---- Input material
/-- Access codes (Table 0.3, R10). -/
inductive Acc where | ro | rw | rw1c | rwt | wo
  deriving DecidableEq, Repr

/-- Which values of a field are not reserved encodings (R12); flipPos is the rule of R178. -/
inductive Valid where
  | any
  | range (lo hi : Nat)
  | flipPos
  deriving DecidableEq, Repr

/-- One field of a register table. -/
structure FieldSpec where
  name  : String
  lo    : Nat
  w     : Nat
  acc   : Acc
  reset : Nat
  valid : Valid
  deriving DecidableEq, Repr

/-- One row of a register table; a numbered register has `cnt` instances from number `first`, `stride` bytes apart. -/
structure RegSpec where
  name   : String
  off    : Nat
  stride : Nat
  first  : Nat
  cnt    : Nat
  only0  : Bool
  paired : Bool
  fields : List FieldSpec
  deriving DecidableEq, Repr

/-- Registers of the id block. -/
def idRegs : List RegSpec := [
  ⟨"ID_DEVICE", 0x0, 4, 0, 1, false, false, [⟨"VENDOR", 0, 16, .ro, 0x0, .any⟩, ⟨"DEVICE", 16, 16, .ro, 0xc12, .any⟩]⟩,
  ⟨"ID_PART", 0x4, 4, 0, 1, false, false, [⟨"VARIANT", 0, 4, .ro, 0x0, .any⟩, ⟨"STEP", 4, 8, .ro, 0x0, .any⟩]⟩,
  ⟨"ID_SERIAL_LO", 0x8, 4, 0, 1, false, false, [⟨"SERIAL", 0, 32, .ro, 0x0, .any⟩]⟩,
  ⟨"ID_SERIAL_HI", 0xc, 4, 0, 1, false, false, [⟨"SERIAL", 0, 32, .ro, 0x0, .any⟩]⟩,
  ⟨"ID_STATUS", 0x10, 4, 0, 1, false, false, [⟨"READY", 0, 1, .ro, 0x0, .any⟩, ⟨"FUSES", 1, 1, .ro, 0x0, .any⟩, ⟨"GEN", 8, 8, .ro, 0x0, .any⟩]⟩,
  ⟨"ID_CAP_HEAD", 0x14, 4, 0, 1, false, false, [⟨"OFFSET", 0, 16, .ro, 0x100, .any⟩]⟩,
  ⟨"ID_PORT", 0x18, 4, 0, 1, false, false, [⟨"PORT", 0, 1, .ro, 0x0, .any⟩]⟩,
  ⟨"ID_W0", 0x100, 4, 0, 1, false, false, [⟨"HEADER", 0, 32, .ro, 0xc010001, .any⟩]⟩,
  ⟨"ID_W1", 0x104, 4, 0, 1, false, false, [⟨"NEXT", 0, 16, .ro, 0x0, .any⟩]⟩,
  ⟨"ID_W2", 0x108, 4, 0, 1, false, false, [⟨"ACLK_MAX", 0, 16, .ro, 0x0, .any⟩, ⟨"ACLK_SET", 16, 16, .ro, 0x0, .any⟩]⟩,
  ⟨"ID_W3", 0x10c, 4, 0, 1, false, false, [⟨"PWR_FUSED", 0, 16, .ro, 0x0, .any⟩, ⟨"PWR_LIMIT", 16, 16, .ro, 0x0, .any⟩]⟩,
  ⟨"ID_W4_6", 0x110, 4, 0, 3, false, false, [⟨"TILES_s", 0, 32, .ro, 0x0, .any⟩]⟩,
  ⟨"ID_W7", 0x11c, 4, 0, 1, false, false, [⟨"STACKS", 0, 12, .ro, 0x0, .any⟩, ⟨"EDGES", 12, 12, .ro, 0x0, .any⟩, ⟨"PORTS", 24, 2, .ro, 0x0, .any⟩]⟩,
  ⟨"ID_W8", 0x120, 4, 0, 1, false, false, [⟨"SITES", 0, 8, .ro, 0xa0, .any⟩, ⟨"NOMINAL", 8, 8, .ro, 0x90, .any⟩]⟩,
  ⟨"ID_W9_11", 0x124, 4, 0, 3, false, false, []⟩,
  ⟨"ID_CAP", 0x130, 4, 0, 948, false, false, [⟨"DATA", 0, 32, .ro, 0x0, .any⟩]⟩]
--------
What you will do: The required answer is each line of the data in which the word "SERIAL" appears.

Task solution:
  ⟨"ID_SERIAL_LO", 0x8, 4, 0, 1, false, false, [⟨"SERIAL", 0, 32, .ro, 0x0, .any⟩]⟩,
  ⟨"ID_SERIAL_HI", 0xc, 4, 0, 1, false, false, [⟨"SERIAL", 0, 32, .ro, 0x0, .any⟩]⟩,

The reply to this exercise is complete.